Eliminatus said:
AgDev01 said:
there is not going to be a huge market for a $800 machine that is weaker than the original PS5. The only case where this machine would excel - multiplayer shooters - is rendered moot due to it running Linux.
I think you are misjudging the target demographic. I doubt Steam cares about directly competing with super sweaty competitive gamers. Their strength is their massive catalog. Most of which won't need massive power. They are just open to all gamers, period. Like a modern Wii even. There is a marketable group of people that like slower cozier games that would never think to buy a PS5 or Xbox but would be open to something like this for the family room. I know several in fact.
And when crunching raw numbers, this won't be THAT far behind in total power. Even head to head in CPU. And all of that smooshed into a 6x6x6 box with the power brick inside as well. Pretty impressive. Then add on Gabe's passion for keeping everything completely open source and that gives it an edge for those who care about such things.
I'm not trying to blindly defend or white knight here. I honestly don't care about companies bottom lines and sales figures. Even Steams. But just saying we don't know yet how this will do. I just think there will probably be considerable interest.
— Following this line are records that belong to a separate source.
-- ==== Sys2Proof/Laws/KeepOps.lean ====
section
/-! SUPPORT. Every operation of Ops.lean keeps a state good: sound, its queue untouched, nothing sent taken back. -/

namespace Sys2Proof.Machine

variable {g : Ghost} {s : State}

theorem good_at {a1} (h : Good g s) : Good g (State.at s a1) := by
  delta State.at
  refine good_upd ?_
  assumption

theorem good_setPort {a1 a2} (h : Good g s) : Good g (State.setPort s a1 a2) := by
  delta State.setPort
  refine good_upd_ports ?_
  assumption

theorem good_applyGroup {a0 a1} (h : Good g s) : Good g (applyGroup a0 a1 s) := by
  delta applyGroup
  refine good_forEach (fun _ _ _ => ?_) ?_
  · exact good_applyStaged (by assumption)
  · assumption

theorem good_discardGroup {a0 a1} (h : Good g s) : Good g (discardGroup a0 a1 s) := by
  delta discardGroup
  refine good_forEach (fun _ _ _ => ?_) ?_
  · exact good_discardStaged (by assumption)
  · assumption

theorem good_commitAbort {a0 a1} (h : Good g s) : Good g (commitAbort a0 a1 s) := by
  delta commitAbort
  extract_lets +onlyGivenNames -merge -useContext -underBinder x2_0 x2_1
  have hx2_1 : Good g x2_1 := by
    refine ite_ind ?_ ?_
    · refine good_setHdr (fun k => ?_) ?_
      · exact ⟨k.hosts, (fun e => nomatch e), k.lost, k.owner⟩
      · assumption
    · assumption
  clear_value x2_1
  exact good_discardGroup (by assumption)

theorem good_sendMsix {a0 a1} (h : Good g s) : Good g (sendMsix a0 a1 s) := by
  delta sendMsix
  extract_lets +onlyGivenNames -merge -useContext -underBinder x2_0
  clear_value x2_0
  refine ite_ind ?_ ?_
  · assumption
  · refine ite_ind ?_ ?_
    · exact good_emit (by assumption)
    · exact good_setPort (by assumption)

theorem good_notify {a0 a1} (h : Good g s) : Good g (notify a0 a1 s) := by
  delta notify
  extract_lets +onlyGivenNames -merge -useContext -underBinder x2_0 x2_1 x2_2 x2_3
  clear_value x2_0 x2_1
  have hx2_2 : Good g x2_2 := by
    refine ite_ind ?_ ?_
    · exact good_sendMsix (by assumption)
    · assumption
  clear_value x2_2
  have hx2_3 : Good g x2_3 := by
    refine ite_ind ?_ ?_
    · exact good_sendMsix (by assumption)
    · assumption
  clear_value x2_3
  refine ite_ind ?_ ?_
  · exact good_emit (by assumption)
  · assumption

theorem good_raise {a0 a1 a2} (h : Good g s) : Good g (raise a0 a1 a2 s) := by
  delta raise
  extract_lets +onlyGivenNames -merge -useContext -underBinder x2_0 x2_1 x2_2
  have hx2_2 : Good g x2_2 := by
    refine good_setHdr (fun k => ?_) ?_
    · exact ⟨k.hosts, k.outcome, k.lost, k.owner⟩
    · assumption
  clear_value x2_2
  refine ite_ind ?_ ?_
  · exact good_notify (by assumption)
  · assumption

theorem good_raiseIf {a0 a1 a2 a3} (h : Good g s) : Good g (raiseIf a0 a1 a2 a3 s) := by
  delta raiseIf
  refine ite_ind ?_ ?_
  · exact good_raise (by assumption)
  · assumption

theorem good_commitDefer {a0 a1 a2} (h : Good g s) : Good g (commitDefer a0 a1 a2 s) := by
  delta commitDefer
  extract_lets +onlyGivenNames -merge -useContext -underBinder x2_0 x2_1
  have hx2_1 : Good g x2_1 := by
    refine good_setHdr (fun k => ?_) ?_
    · exact ⟨k.hosts, (fun _ => .inr rfl), k.lost, k.owner⟩
    · assumption
  clear_value x2_1
  exact good_raiseIf (by assumption)

theorem good_commitDone {a0 a1} (h : Good g s) : Good g (commitDone a0 a1 s) := by
  delta commitDone
  extract_lets +onlyGivenNames -merge -useContext -underBinder x2_0 x2_1
  have hx2_1 : Good g x2_1 := by
    refine good_setHdr (fun k => ?_) ?_
    · exact ⟨k.hosts, (fun e => nomatch e), k.lost, k.owner⟩
    · assumption
  clear_value x2_1
  exact good_raise (by assumption)

theorem good_logAccess {a0 a1 a2 a3 a4 a5} (h : Good g s) : Good g (logAccess a0 a1 a2 a3 a4 a5 s) := by
  delta logAccess
  extract_lets +onlyGivenNames hd
  split
  · rename_i he
    exact good_setHdr (fun k => ⟨k.hosts, k.outcome, fun _ => he, k.owner⟩) h
  · rename_i he
    exact good_raise (good_setHdr (fun k => ⟨k.hosts, k.outcome, fun e => absurd (k.lost e) he, k.owner⟩) h)

theorem good_logError {a0 a1 a2 a3} (h : Good g s) : Good g (logError a0 a1 a2 a3 s) := by
  delta logError
  exact good_logAccess (by assumption)

theorem good_commitReject {a0 a1 a2 a3} (h : Good g s) : Good g (commitReject a0 a1 a2 a3 s) := by
  delta commitReject
  extract_lets +onlyGivenNames -merge -useContext -underBinder x2_0 x2_1 x2_2
  have hx2_1 : Good g x2_1 := by
    refine good_setHdr (fun k => ?_) ?_
    · exact ⟨k.hosts, (fun e => nomatch e), k.lost, k.owner⟩
    · assumption
  clear_value x2_1
  have hx2_2 : Good g x2_2 := by
    exact good_logError (by assumption)
  clear_value x2_2
  exact good_raise (by assumption)

theorem good_commitRequest {a0 a1} (h : Good g s) : Good g (commitRequest a0 a1 s) := by
  delta commitRequest
  extract_lets +onlyGivenNames -merge -useContext -underBinder x2_0
  refine good_setHdr (fun k => ?_) ?_
  · exact ⟨k.hosts, (fun _ => .inl rfl), k.lost, k.owner⟩
  · assumption

theorem good_dramPoison {a0 a1 a2} (h : Good g s) : Good g (dramPoison a0 a1 a2 s) := by
  delta dramPoison
  refine ite_ind ?_ ?_
  · assumption
  · refine ite_ind ?_ ?_
    · exact good_logMem (by assumption)
    · extract_lets +onlyGivenNames -merge -useContext -underBinder x6_0
      clear_value x6_0
      refine good_upd ?_
      assumption

theorem good_dramRead {a0 a1 a2} (h : Good g s) : Good3 g (dramRead a0 a1 a2 s) := by
  delta dramRead
  extract_lets +onlyGivenNames -merge -useContext -underBinder x2_0 x2_1
  clear_value x2_0
  have hx2_1 : Good g x2_1 := by
    refine ite_ind ?_ ?_
    · exact good_logMem (by assumption)
    · assumption
  clear_value x2_1
  refine good3_mk ?_
  assumption

theorem good_storeFields {a0 a1 a2 a3 a4} (h : Good g s) : Good g (storeFields a0 a1 a2 a3 a4 s) := by
  delta storeFields
  extract_lets +onlyGivenNames -merge -useContext -underBinder x2_0 x2_1 x2_2
  clear_value x2_0 x2_1
  have hx2_2 : Good g x2_2 := by
    refine ite_ind ?_ ?_
    · assumption
    · exact good_setWord (by assumption)
  clear_value x2_2
  refine ite_ind ?_ ?_
  · assumption
  · exact good_setWordS (by assumption)

end Sys2Proof.Machine
end

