-- ==== Sys2Proof/Laws/KeepCctl.lean ====
section
/-! SUPPORT. Every operation of Cctl.lean keeps a state good: sound, its queue untouched, nothing sent taken back. -/

namespace Sys2Proof.Machine

variable {g : Ghost} {s : State}

theorem good_setCtl {a1 a2} (h : Good g s) : Good g (State.setCtl s a1 a2) := by
  delta State.setCtl
  refine good_upd_ctls ?_
  assumption

theorem good_refreshCtl {a0} (h : Good g s) : Good g (refreshCtl a0 s) := by
  delta refreshCtl
  extract_lets +onlyGivenNames -merge -useContext -underBinder x2_0 x2_1 x2_2
  clear_value x2_0
  have hx2_1 : Good g x2_1 := by
    exact good_set (by assumption)
  clear_value x2_1
  have hx2_2 : Good g x2_2 := by
    exact good_set (by assumption)
  clear_value x2_2
  split
  · extract_lets +onlyGivenNames -merge -useContext -underBinder x4_0 x4_1
    have hx4_0 : Good g x4_0 := by
      exact good_set (by assumption)
    clear_value x4_0
    have hx4_1 : Good g x4_1 := by
      exact good_set (by assumption)
    clear_value x4_1
    exact good_set (by assumption)
  · extract_lets +onlyGivenNames -merge -useContext -underBinder x4_0 x4_1
    have hx4_0 : Good g x4_0 := by
      exact good_set (by assumption)
    clear_value x4_0
    have hx4_1 : Good g x4_1 := by
      exact good_set (by assumption)
    clear_value x4_1
    exact good_set (by assumption)

theorem good_pushResult {a0 a1} (h : Good g s) : Good g (pushResult a0 a1 s) := by
  delta pushResult
  extract_lets +onlyGivenNames -merge -useContext -underBinder x2_0 x2_1 x2_2
  clear_value x2_0 x2_1
  have hx2_2 : Good g x2_2 := by
    refine ite_ind ?_ ?_
    · exact good_setCtl (by assumption)
    · refine good_inc ?_
      exact good_setCtl (by assumption)
  clear_value x2_2
  refine good_raiseIf ?_
  exact good_refreshCtl (by assumption)

theorem good_failSet {a0 a1 a2} (h : Good g s) : Good g (failSet a0 a1 a2 s) := by
  delta failSet
  extract_lets +onlyGivenNames -merge -useContext -underBinder x2_0
  clear_value x2_0
  split
  · assumption
  · refine ite_ind ?_ ?_
    · assumption
    · extract_lets +onlyGivenNames -merge -useContext -underBinder x6_0 x6_1 x6_2
      clear_value x6_0
      have hx6_1 : Good g x6_1 := by
        exact good_setCtl (by assumption)
      clear_value x6_1
      have hx6_2 : Good g x6_2 := by
        refine good_forEach (fun _ _ _ => ?_) ?_
        · extract_lets +onlyGivenNames -merge -useContext -underBinder x10_0
          clear_value x10_0
          refine ite_ind ?_ ?_
          · refine good_refreshCtl ?_
            exact good_setCtl (by assumption)
          · exact good_pushResult (by assumption)
        · assumption
      clear_value x6_2
      exact good_raise (by assumption)

theorem good_busFailure {a0 a1 a2} (h : Good g s) : Good g (busFailure a0 a1 a2 s) := by
  delta busFailure
  extract_lets +onlyGivenNames -merge -useContext -underBinder x2_0 x2_1
  have hx2_0 : Good g x2_0 := by
    refine good_raise ?_
    exact good_inc (by assumption)
  clear_value x2_0 x2_1
  split
  · refine ite_ind ?_ ?_
    · refine good_setState ?_
      exact good_setCtl (by assumption)
    · assumption
  · exact good_setCtl (by assumption)
  · exact good_failSet (by assumption)
  · exact good_failSet (by assumption)
  · exact good_setCtl (by assumption)

theorem good_captureFrame {a0 a1 a2} (h : Good g s) : Good4 g (captureFrame a0 a1 a2 s) := by
  delta captureFrame
  extract_lets +onlyGivenNames -merge -useContext -underBinder x2_0
  clear_value x2_0
  split
  · refine good4_mk ?_
    exact good_fresh (by assumption)
  · extract_lets +onlyGivenNames -merge -useContext -underBinder x4_0 x4_1 x4_2 x4_3 x4_4 x4_5 x4_6
    clear_value x4_0 x4_1 x4_2 x4_3 x4_4 x4_5
    have hx4_6 : Good g x4_6 := by
      exact good_setCtl (by assumption)
    clear_value x4_6
    refine ite_ind ?_ ?_
    · split
      · extract_lets +onlyGivenNames -merge -useContext -underBinder x8_0
        have hx8_0 : Good g x8_0 := by
          exact good_set (by assumption)
        clear_value x8_0
        refine good4_mk ?_
        assumption
      · refine good4_mk ?_
        exact good_raise (by assumption)
    · refine good4_mk ?_
      assumption

theorem good_compareEcho {a0 a1 a2} (h : Good g s) : Good2 g (compareEcho a0 a1 a2 s) := by
  delta compareEcho
  split
  · refine good2_mk ?_
    assumption
  · refine ite_ind ?_ ?_
    · refine good2_mk ?_
      refine good_raise ?_
      exact good_inc (by assumption)
    · refine good2_mk ?_
      assumption

theorem good_setTrig {a0 a1} (h : Good g s) : Good g (setTrig a0 a1 s) := by
  delta setTrig
  refine good_upd ?_
  assumption

theorem good_ctlDisable {a0} (h : Good g s) : Good g (ctlDisable a0 s) := by
  delta ctlDisable
  extract_lets +onlyGivenNames -merge -useContext -underBinder x2_0 x2_1 x2_2 x2_3
  clear_value x2_0
  have hx2_2 : Good g x2_2 := by
    refine good_setHdr (fun k => ?_) ?_
    · exact ⟨k.hosts, k.outcome, k.lost, k.owner⟩
    · assumption
  clear_value x2_2 x2_3
  refine ite_ind ?_ ?_
  · extract_lets +onlyGivenNames -merge -useContext -underBinder x4_0 x4_1
    clear_value x4_0 x4_1
    refine good_setState ?_
    exact good_setCtl (by assumption)
  · refine ite_ind ?_ ?_
    · extract_lets +onlyGivenNames -merge -useContext -underBinder x6_0 x6_1 x6_2 x6_3
      clear_value x6_0
      have hx6_1 : Good g x6_1 := by
        exact good_setCtl (by assumption)
      clear_value x6_1
      have hx6_2 : Good g x6_2 := by
        refine good_forEach (fun _ _ _ => ?_) ?_
        · exact good_pushResult (by assumption)
        · assumption
      clear_value x6_2
      have hx6_3 : Good g x6_3 := by
        refine good_forEach (fun _ _ _ => ?_) ?_
        · exact good_failSet (by assumption)
        · assumption
      clear_value x6_3
      refine good_refreshCtl ?_
      exact good_setState (by assumption)
    · refine ite_ind ?_ ?_
      · refine good_setTrig ?_
        exact good_setState (by assumption)
      · assumption

theorem good_ctlEnable {a0 a1} (h : Good g s) : Good g (ctlEnable a0 a1 s) := by
  delta ctlEnable
  extract_lets +onlyGivenNames -merge -useContext -underBinder x2_0 x2_1
  clear_value x2_0 x2_1
  refine ite_ind ?_ ?_
  · exact good_logAccess (by assumption)
  · refine ite_ind ?_ ?_
    · assumption
    · refine ite_ind ?_ ?_
      · exact good_logAccess (by assumption)
      · refine ite_ind ?_ ?_
        · exact good_logAccess (by assumption)
        · extract_lets +onlyGivenNames -merge -useContext -underBinder x10_0 x10_1
          have hx10_1 : Good g x10_1 := by
            refine good_setHdr (fun k => ?_) ?_
            · exact ⟨k.hosts, k.outcome, k.lost, k.owner⟩
            · assumption
          clear_value x10_1
          exact good_setCtl (by assumption)

theorem good_transactionEnd {a0 a1 a2} (h : Good g s) : Good g (transactionEnd a0 a1 a2 s) := by
  delta transactionEnd
  extract_lets +onlyGivenNames -merge -useContext -underBinder x2_0
  clear_value x2_0
  split
  · assumption
  · refine ite_ind ?_ ?_
    · assumption
    · refine ite_ind ?_ ?_
      · extract_lets +onlyGivenNames -merge -useContext -underBinder x8_0
        have hx8_0 : Good g x8_0 := by
          exact good_setCtl (by assumption)
        clear_value x8_0
        split
        · exact good_setCtl (by assumption)
        · assumption
      · refine ite_ind ?_ ?_
        · exact good_setCtl (by assumption)
        · refine good_busFailure ?_
          exact good_setCtl (by assumption)

theorem good_execBusTransactionEnd {a0 a1 a2 a3} (h : Good g s) : GoodN g (execBusTransactionEnd a0 a1 a2 a3 s) := by
  delta execBusTransactionEnd
  refine goodN_next ?_
  refine good_transactionEnd ?_
  exact good_at (by assumption)

theorem good_fsyncEdge {a0} (h : Good g s) : Good g (fsyncEdge a0 s) := by
  delta fsyncEdge
  refine ite_ind ?_ ?_
  · refine good_upd ?_
    assumption
  · assumption

theorem good_execFsyncEdge {a0 a1} (h : Good g s) : GoodN g (execFsyncEdge a0 a1 s) := by
  delta execFsyncEdge
  refine goodN_next ?_
  refine good_fsyncEdge ?_
  exact good_at (by assumption)

theorem good_fsyncLow {a0} (h : Good g s) : Good g (fsyncLow a0 s) := by
  delta fsyncLow
  refine good_upd ?_
  assumption

theorem good_execFsyncPulseEnd {a0 a1} (h : Good g s) : GoodN g (execFsyncPulseEnd a0 a1 s) := by
  delta execFsyncPulseEnd
  refine goodN_next ?_
  refine good_fsyncLow ?_
  exact good_at (by assumption)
Depends on how you define "considerable interest". I think it's like a Steam Deck situation, but even more niche. Steam Deck has sold a few million copies.
For Valve, that may be enough to justify. It's profitable and adds a new element to their ecosystem. But by the numbers, it's not a big seller.
The Xbox Series was seen as a failure and it sold 30M units, which is far more than the Steam Machines will sell; however, Steam obviously doesn't depend nearly as much on Steam Machines as its a side project.
This device mostly is appealing to those already invested in the Steam Ecosystem that don't otherwise have a more powerful PC, or to those that have a powerful PC but would want an adjacent device for the TV despite it being weaker.
This device is pretty decently behind in raw power. CPU isn't really the limiting factor. The GPU and RAM are considerably hamstrung in comparison to something like the PS5 or XSX and that's going to make a far bigger difference on visuals.
BUT, Valve knows that even this weaker piece of hardware is more powerful than MOST of their current audience. So there's plenty of PC users who could see this as a jumping point to upgrade. HOWEVER, given that I think this will end up being $700+ in price, at that point it makes you wonder why not just upgrade your PC in a few years when better cards are going to come out (2027). This thing is pretty ancient and dated, and will look even moreso by the time PS6 rolls out in two years.